J. Soil Sci. Plant Nutr. vol.15 no.1 Temuco mar. 2015  Epub 24-Feb-2014

http://dx.doi.org/10.4067/S0718-95162015005000014 

 

Soil moisture derivation using triangle method in the lighvan watershed, north western Iran

 

M. Rahmati1*, M.M. Oskouei2, M.R. Neyshabouri3, J.P. Walker4, A. Fakherifard5, A. Ahmadi3, S.B. Mousavi1

1 University of Maragheh, Faculty of Agriculture, Department of Soil Science, Maragheh, Iran.

*Corresponding autor: mehdirmti@gmail.com

2 Sahand University of Technology, Mining Engineering Faculty, Tabriz, Iran.

3 University of Tabriz, Faculty of Agriculture, Department of Soil Science, Tabriz, Iran.

4 Monash University, Faculty of Engineering, Department of Civil Engineering, Melbourne, Australia.

5 University of Tabriz, Faculty of Agriculture, Department of Water Engineering, Tabriz, Iran.


Abstract

Soil moisture determination plays a major role in water and crop management. In this research, the accuracy of the Triangle Method (TM) was evaluated to predict surface soil moisture content using Moderate Resolution Imaging Spectro-radiometer (MODIS) satellite images with 1km resolution. The investigation was carried out within an area of 76 km2 in Lighavn watershed in East Azerbaijan, North West of Iran. The analysis was based on ground measurements of soil moisture at 225 points (45 pixels) across the catchment on 2 different days. Ground measurements from the first day were used to train the models, while those from the second day were used for validation. A range of polynomial regressions from 1st to 4th orders were established between the ground measured soil moisture and MODIS Normalized Difference Vegetation Index (NDVI) and Land Surface Temperature (LST). The best results were obtained for the 4th order polynomial of the TM with the efficiency error (ER) and adjusted determination coefficient (R2adj) criterions, respectively, equal to 11.0% and 0.63 for calibration and 15.9% and 0.60 for validation stage. Therefore, the TM was found to provide reliable estimates of soil moisture, without the need for prior information of the soil surface roughness or the vegetation type and water content.
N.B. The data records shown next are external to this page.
/-- An access with YVALID high, while fewer than four are in flight, enters the port's queue and is served from there (R264, R265). -/
theorem exec_fabricYAccess_taken (hvalid : p.senseBit t .engine .yvalid 0 true = true) (hroom : (p.engine t).yq.length + (p.engine t).yout.length < 4) :
    exec (.fabricYAccess t we a din join) s = .next (State.yServe (u.setEngine t { u.engine t with yq := (u.engine t).yq ++
      [(p.senseBit t .engine .ywe 0 we, p.sense t .engine .yaddr 14 a, p.sense t .engine .ydin 16 din.toNat)] }) t) := by
  refine congrArg Host.Outcome.next ((if_pos hrun).trans ?_)
  simp only [hedge, hp, hvalid, hroom, and_self, if_true]

theorem exec_fabricYAccess_ignored
    (h : p.senseBit t .engine .yvalid 0 true = false ∨ 4 ≤ (p.engine t).yq.length + (p.engine t).yout.length) :
    exec (.fabricYAccess t we a din join) s = .next u := by
  have hno : ¬ (p.senseBit t .engine .yvalid 0 true = true ∧ (p.engine t).yq.length + (p.engine t).yout.length < 4) := by
    rintro ⟨hvalid, hroom⟩
    rcases h with h | h
    · simp [h] at hvalid
    · omega
  refine congrArg Host.Outcome.next ((if_pos hrun).trans ?_)
  simp only [hedge, hp, hno, if_false]

end

theorem exec_fabricYAccess_gated {t : Tile} (we : Bool) (a : Fin 16384) (din : Word16) (join : Bool) {s : State}
    (h : s.portRuns t .engine 0 = false) : exec (.fabricYAccess t we a din join) s = .next s :=
  congrArg Host.Outcome.next (if_neg (by simp [h]))

/-- Settles O32: an edge at a block is the registers and writes of the ports that it reaches; a window access, a request to the engine memories and an
access at the fabric's Y port are served, refused or kept waiting by the first test that they meet. -/
theorem tileMemories : Obligations.TileMemories := by
  unfold Obligations.TileMemories
  refine ⟨?readA, ?readEcc, ?common, ?alone, fun c x portB hpen => blkWrites_idle portB hpen,
    fun c x hpen hwide => ⟨blkWrites_narrow false hpen hwide, blkWrites_narrow true hpen hwide⟩,
    fun s t b p m v hblks hbytes => ⟨State.arr_storeArr_same hblks hbytes, fun q hne => State.arr_storeArr_other hblks hbytes hne⟩,
    fun t b net near join pa pb s hoff => exec_blockPortAccess_off near join pa pb hoff, ?window, ?windowStopped, ?windowPoisoned, ?windowByte,
    ?engWrite, ?engRefused, ?engWaits, fun s t m o data htest => State.engMemWrite_untested m o data htest, ?yWrite, ?yRead, ?yLocked,
    fun t we a din join s u p hrun hedge hp h => exec_fabricYAccess_ignored hrun hedge hp h,
    fun t we a din join s hoff => exec_fabricYAccess_gated we a din join hoff,
    fun s t we a din l j js hlock hq hnet => State.yStep_turns hlock hq hnet⟩
  case readA =>
    intro t b net join pa pb s u x c hclk hrun hfused hc hwide hrunA hnetA hnetB hu hx hpen hwe
    have hnone : blkWrites c false x = [] := by
      rw [blkWrites_narrow false hpen hwide, hwe]
      exact writeSet_unstrobed _ _ _
    rw [exec_blockPortAccess_portA pa pb hclk hrun hfused hc hwide hu hrunA hnetA hnetB hx, hnone, portRegs_narrowA _ _ _ _ _ hpen hwide,
      portLatch_before false _ _ _ _ _ (.inr rfl)]
    rfl
  case readEcc =>
    intro c s x t b m e hwide hecc horeg hpen hm
    have hregs : m = _ := (congrArg Prod.fst hm).symm.trans (portRegs_ecc (s.blk t b) (s.arr t b) (s.bare t b) [] [] hpen hwide hecc)
    rw [hregs, BlkMem.oregsB, if_pos horeg]
    exact ⟨rfl, rfl, rfl, rfl⟩
  case common =>
    intro t b net join pa pb s u x y c hclk hrun hfused hc hwide hwindow hrunA hrunB hnetA hnetB hu hx hy
    exact ⟨_, exec_blockPortAccess_common pa pb hclk hrun hfused hc hwide hu hrunA hnetA hwindow hrunB hnetB hx hy, portRegs_both hwide rfl rfl⟩
  case alone =>
    intro t b net join pa pb s u x c hclk hrun hfused hc hwide hrunA hnetA hnetB hu hx
    obtain ⟨-, hbytes, hmarks⟩ := portRegs_narrow (x := x) false (u.blk t b) (u.arr t b) (u.bare t b) (blkWrites c false x) [] hwide
    obtain ⟨hlatchB, -⟩ := portRegs_A_keeps (x := x) (u.blk t b) (u.arr t b) (u.bare t b) (blkWrites c false x) [] hwide
    exact ⟨_, _, exec_blockPortAccess_portA pa pb hclk hrun hfused hc hwide hu hrunA hnetA hnetB hx, .refl _, hbytes, hmarks, hlatchB⟩
  case window =>
    intro r s t o hin hcrc hat hlo hhi
    rw [exec_blockWindowRequest_serves none hat hlo hhi, State.serve_intact hin hcrc rfl]
    rfl
  case windowStopped =>
    intro r near s t o hin hcrc hat hlo hhi hmode
    rw [exec_blockWindowRequest_serves (some near) hat hlo hhi, exec_blockWindowRequest_serves none hat hlo hhi,
      State.serve_intact hin hcrc (congrArg some (State.blkWindowNear_stopped (s := s.takeReq r) _ _ _ _ _ _ _ hmode)),
      State.serve_intact hin hcrc rfl]
    rfl
  case windowPoisoned =>
    intro s q t b k data hb hk hreach hopen hmode hwin hwide hbare
    have hoff : 0x101000 + 0x8000 * b + k = 0x100000 + 0x8000 * b + (0x1000 + k) := by omega
    have hhigh : ¬ 0x1000 + k < 0x1000 := by omega
    rw [hoff, State.blkWindow_byte data hb hreach hopen hmode hwin hwide (by omega) (.inl rfl), if_neg (by decide), if_neg hhigh,
      Nat.add_sub_cancel_left, if_pos hbare]
  case windowByte =>
    intro s q t b w data hb hw hreach hopen hmode hwin hwide
    have hbyte := fun op => State.blkWindow_byte (op := op) data hb hreach hopen hmode hwin hwide (show w < 0x1200 by omega)
    refine ⟨?_, fun hset => ?_, fun hbare => ?_⟩
    · rw [hbyte .write (.inr rfl), if_pos rfl, winWrites_byte _ data hwide hw]
    · rw [hbyte .read (.inl rfl), if_neg (by decide), if_pos hw, hset, if_neg (by decide)]
    · rw [hbyte .read (.inl rfl), if_neg (by decide), if_pos hw, if_pos hbare]
  case engWrite =>
    intro r s t o m a hin hcrc hat ho hwindow hshape hop hreach hopen hmode hown hlock
    have hgranted : s.engMemRefuses r.rq t o r.op r.size = none := by
      refine (State.engMemRefuses_allowed hwindow hshape (.inl hop) hreach).trans (if_neg ?_)
      rintro (hfenced | hrest | ⟨hm, hrunning, hruns⟩)
      · simp [hopen] at hfenced
      · exact hmode hrest
      · have hpaused := (hown.resolve_left hm).resolve_left (not_not_intro hrunning)
        simp [hpaused] at hruns
    have hnow : (s.engine t).lock = false ∨ s.engYServed r.rq t o r.op r.size = false :=
      hlock.symm.imp_right (State.engYServed_other hwindow)
    have hserved : (s.takeReq r).engMemServe r.rq t o r.op r.size r.data = ((s.takeReq r).engMemWrite t m a r.data, svcOK, []) := by
      rw [hop] at hgranted ⊢
      exact State.engMemServe_write (s := s.takeReq r) r.data hwindow hgranted
    rw [exec_engineMemoryRequest_served hin hcrc hat ho hnow hserved]
  case engRefused =>
    intro r s t o m a hin hcrc hat ho hwindow hshape hop hreach hm hrunning hpaused
    have hpaused' : (!(s.takeReq r).engPaused t) = true := congrArg not hpaused
    have hrefused : (s.takeReq r).engMemRefuses r.rq t o r.op r.size = some svcFenced :=
      (State.engMemRefuses_allowed (s := s.takeReq r) hwindow hshape hop hreach).trans (if_pos (.inr (.inr ⟨hm, hrunning, hpaused'⟩)))
    rw [exec_engineMemoryRequest_served hin hcrc hat ho (.inr (State.engYServed_other hwindow hm)) (State.engMemServe_refused _ hrefused)]
  case engWaits =>
    intro r s t o a hin hcrc hat ho hwindow hshape hop hreach hopen hmode hlock
    refine exec_engineMemoryRequest_waits hin hcrc hat ho hlock ?_
    have hgranted : s.engMemRefuses r.rq t o r.op r.size = none :=
      (State.engMemRefuses_allowed hwindow hshape hop hreach).trans (if_neg (by simp [hopen, hmode]))
    simp [State.engYServed, hgranted, hwindow]
  case yWrite =>
    intro t we a din join s u p hrun hedge hp hvalid hroom hwe hlock hq hnet hwf
    rw [exec_fabricYAccess_taken hrun hedge hp hvalid hroom, hwe, State.yServe_write hwf hlock hq hnet]
  case yRead =>
    intro t we a din join s u p v bad hrun hedge hp hvalid hroom hwe hlock hq hnet hread hwf
    rw [exec_fabricYAccess_taken hrun hedge hp hvalid hroom, hwe, State.yServe_read hwf hlock hq hnet _ hread]
  case yLocked =>
    intro t we a din join s u p hrun hedge hp hvalid hroom hlock hwf
    rw [exec_fabricYAccess_taken hrun hedge hp hvalid hroom, State.yServe_locked (by rw [State.engine_setEngine u _ _ hwf]; exact hlock)]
Keywords: Soil moisture, NDVI, land surface temperature, moisture monitoring


1. Introduction

Soil moisture is an important parameter for the Soil Water Balance Equation (SWBE) at global, regional, and local scales, including quantification of its components (infiltration, surface runoff, evapotranspiration, and deep percolation), and exchanges in the vadose zone (Davenport et al. 2005). Soil moisture is often referred to as surface soil moisture, meaning the water in upper 10 cm layer, or root zone soil moisture, meaning the water in the upper 100 to 200 cm of soil (Wang and Qu 2009).
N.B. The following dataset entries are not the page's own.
-- ==== Sys2Proof/Machine/Operands.lean ====
section
/-! DEFINITION. The checks every access passes (R26, R27): the MPU regions (R568, R569, R576) and the write lock of
semaphore 0 (R318). A command that is a register write carries the writer's identity; `csWrite` is that write. -/

namespace Sys2Proof.Machine

/-! ### MPU regions -/

/-- The last address a region covers. -/
def MpuCfg.last (r : MpuCfg) : Nat := r.base + 2 ^ (r.size + 8) - 1

/-- Two enabled regions of one space overlap (R573). -/
def MpuCfg.clash (a b : MpuCfg) : Bool :=
  a.index != b.index && a.enable && b.enable && a.space == b.space && decide (a.base ≤ b.last) && decide (b.base ≤ a.last)

/-- R568. -/
def MpuCfg.covers (r : MpuCfg) (space : Bool) (addr : Nat) : Bool :=
  r.enable && r.space == space && decide (r.base ≤ addr) && decide (addr ≤ r.last)

/-- What an access does, as KIND of Table MPU-1 codes it. -/
inductive AccessKind where
  | read | write | atomic
deriving DecidableEq, Repr

def AccessKind.code : AccessKind → Nat
  | .read => 0 | .write => 1 | .atomic => 2

/-- The region's rights for a requester class (R569). -/
def MpuCfg.allows (r : MpuCfg) (id : Identity) (k : AccessKind) : Bool :=
  match mpuClass id with
  | none => false
  | some c =>
    match k with
    | .read => r.read.testBit c
    | .write => r.write.testBit c
    | .atomic => r.read.testBit c && r.write.testBit c

/-- The region that refuses an access: the first of those that match and do not allow it (R569). JTAG's accesses meet
their own rule (R645). -/
def State.mpuRefuses (s : State) (id : Identity) (space : Bool) (addr : Nat) (k : AccessKind) : Option MpuCfg :=
  if id = idJtag then none
  else s.mpu.regions.find? fun r => r.covers space addr && !r.allows id k

/-- Record numbers run from 1 to 0xFFFF and wrap to 1. -/
def nextVioSeq (n : Nat) : Nat := n % 0xFFFF + 1

/-- Write a violation record; with 64 unread it is discarded and counted (R575, R576). -/
def recordVio (s : State) (id : Identity) (space : Bool) (addr : Nat) (k : AccessKind) (byOwner part : Bool)
    (region length : Nat) : State :=
  s.modMpu fun q =>
    if 64 ≤ q.unread then { q with lost := count 0xFF q.lost }
    else
      let n := nextVioSeq q.head
      { q with
        head := n
        unread := q.unread + 1
        records := (⟨n, addr, space, k.code, byOwner, part, id, region, s.timeUs % 2 ^ 32, length⟩ :: q.records).take 64 }

/-- An access of one identity reaches the Control and bank spaces: some access carries the identity (R17, R30), and the
islands they stand in are powered, which in Off they are not (R212, R213). -/
def State.csOpen (s : State) (id : Identity) : Bool := s.member.carriesId id && decide (s.pwr.state ≠ .off)

/-- The arbiter input on which an identity's Control-space accesses come (Table ARB-1). -/
def csInput (id : Identity) : Option Nat :=
  if id = idPortA then some 0 else if id = idPortB then some 1 else if id = idStack then some 2
  else if id = idGranary ∨ id = idJtag then some 20 else none

/-- A Control-space access wins its tick: a position in the grants, and the pointer moves to the input after its own (R33,
R37, Table ARB-2). -/
def noteAccess (s : State) (id : Identity) : State :=
  match csInput id with
  | some i => noteGrant s ⟨i, none, none, none, .granted⟩
  | none => s

/-- The MPU's answer to a Control-space access of one word, granted in its tick: the state, and whether it is refused. -/
def csCheck (s : State) (id : Identity) (addr : Nat) (k : AccessKind) : State × Bool :=
  if !s.csOpen id then (s, true)
  else
    let s := noteAccess s id
    match s.mpuRefuses id false addr k with
    | some r => (recordVio s id false addr k false false r.index 4, true)
    | none => (s, false)

/-- A host write into the block of Plot n needs semaphore 64 + n (Table SEM-3). -/
def State.lacksPlotSem (s : State) (id : Identity) (addr : Nat) : Bool :=
  let n := (addr - 0x14000) / 0x100
  isHostId id && decide (0x14000 ≤ addr) && decide (n < s.member.plots) && !s.holdsSem id (64 + n)

/-- A write of reserved Control space: recorded when the checks of R26 allow it, the MPU, then the semaphore of a Plot's block
and the write lock (R9, R318). The lock holds for no write of the semaphore block or of a Plot's block. -/
def rsvdWrite (s : State) (id : Identity) (addr : Nat) : State :=
  let (s, refused) := csCheck s id addr .write
  let outside := decide (0x10000 ≤ addr) && decide (addr < 0x14000 + 0x100 * s.member.plots)
  if refused || s.lacksPlotSem id addr then s
  else if !outside && s.writeLocked id then countLocked s
  else logRsvd s id addr true

/-- Registers whose writes remain available with no layout active: the global, semaphore and Granary blocks (R660). -/
def writableBare (addr : Nat) : Bool :=
  decide (addr < 0x4000) || (decide (0x10000 ≤ addr) && decide (addr < 0x14000)) || (decide (0x20000 ≤ addr) && decide (addr < 0x30000))

/-- A Control-space write of one identity: refused by the MPU, ignored and counted under the lock of R318 unless the
register is one of its exceptions, ignored with no layout outside the blocks of R660, or performed. -/
def csWrite (s : State) (id : Identity) (addr : Nat) (exempt : Bool) (effect : State → State) : State :=
  let (s, refused) := csCheck s id addr .write
  if refused then s
  else if !exempt && s.writeLocked id then countLocked s
  else if !s.hasLayout && !writableBare addr then s
  else effect s

/-! ### Addresses of the registers that commands name (Table IDX-2) -/

def csLayCtrl : Nat := 0x118
def csPwrReset : Nat := 0x208
def csPwrCtrl : Nat := 0x210
def csSecRdp : Nat := 0x304
def csSecProv : Nat := 0x308
def csWallLo : Nat := 0x400
def csWallHi : Nat := 0x404
def csRecover : Nat := 0x8030
def csDeep : Nat := 0x8048
def csSem (n : Nat) : Nat := 0x10000 + 4 * n
def csPltCtrl (n : Nat) : Nat := 0x14000 + 0x100 * n + 8
def csGrnKey : Nat := 0x20000
def csGrnCmd : Nat := 0x20004
def csMpu (r reg : Nat) : Nat := 0x30000 + 16 * r + 4 * reg
def csMpuCtrl : Nat := 0x34000
def csVioAck : Nat := 0x38404
def csBnkOwner (b : Nat) : Nat := 0x40000 + 0x100 * b
def csAtomOp : Nat := 0x4C010
def csAperture : Nat := 0x4D000
def csStkCtrl : Nat := 0x70070
def csStkRop : Nat := 0x70088

end Sys2Proof.Machine
end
Importantly, soil moisture affects human health and plays an important role in agriculture, economic, military, and transportation activities (Serrano 2010). Therefore, sustainable agriculture and water resource management need accurate information of the surface soil moisture. For example, low soil moisture for sustained periods results in drought and plant water deficit, potentially leading to wild fire (Serrano 2010). Conversely, high soil moisture leads to increased risk of flood. Moreover, evaporation rate which is strongly correlated to soil moisture makes a strong connection between land surface and atmosphere (Guo et al. 2005). Therefore, information about the spatial patterns of soil moisture at regional scale can helps to predict storms, the occurrence of frosts and heat waves, and the likelihood of limited vision due to thick fog (Serrano 2010). In addition to traffic-ability of tanks and visibility for jets, soil moisture is important for range of other military applications, e.g. the calculation of density altitude for determining the lift capacity of aircraft[*]1.

Direct observations of soil moisture are currently limited to measurements at specific locations. Moreover, such point-based measurements do not represent the spatial distribution of soil moisture, since it is highly variable both spatially and temporally (Engman 1991; Wood et al. 1992). However, technological advances in satellite remote sensing have offered a variety of approaches (Shi et al. 1997, Wen et al. 2003; Das et al. 2008; Van doninck et al. 2011) for measuring soil moisture across a wide area continuously over time. Empirical approaches construct functional relationships between measured variables, while the theoretical ones apply complicated scattering phenomena from probabilistic models of soil, vegetation, and terrain (Ahmad et al. 2010). Remote sensing, consequently, provides an opportunity for routine monitoring of soil moisture across large scales (Wang and Qu, 2009) as well as vegetation moisture content (Castro et al. 2014).

Wang and Qu (2009) have classified techniques for the remote sensing of the near-surface soil moisture into 1. visible, 2. thermal infrared, and 3. microwave techniques. Microwave techniques, including radiometer (passive) and radar (active), are currently the preferred approaches for soil moisture remote sensing due to their all-weather capability and stronger relationship with the soil water content. While the more easily interpreted radiometer data is coarse and needs to be downscaled to be used for many of the applications discussed above, the radar data are infrequent through time and are very difficult to interpret, primarily due to need of ancillary surface roughness and vegetation information (Wang and Qu 2009). Although visible and thermal infrared are affected by clouds, they have fine spatial resolution and can be easier to interpret than radar (Wang and Qu 2009).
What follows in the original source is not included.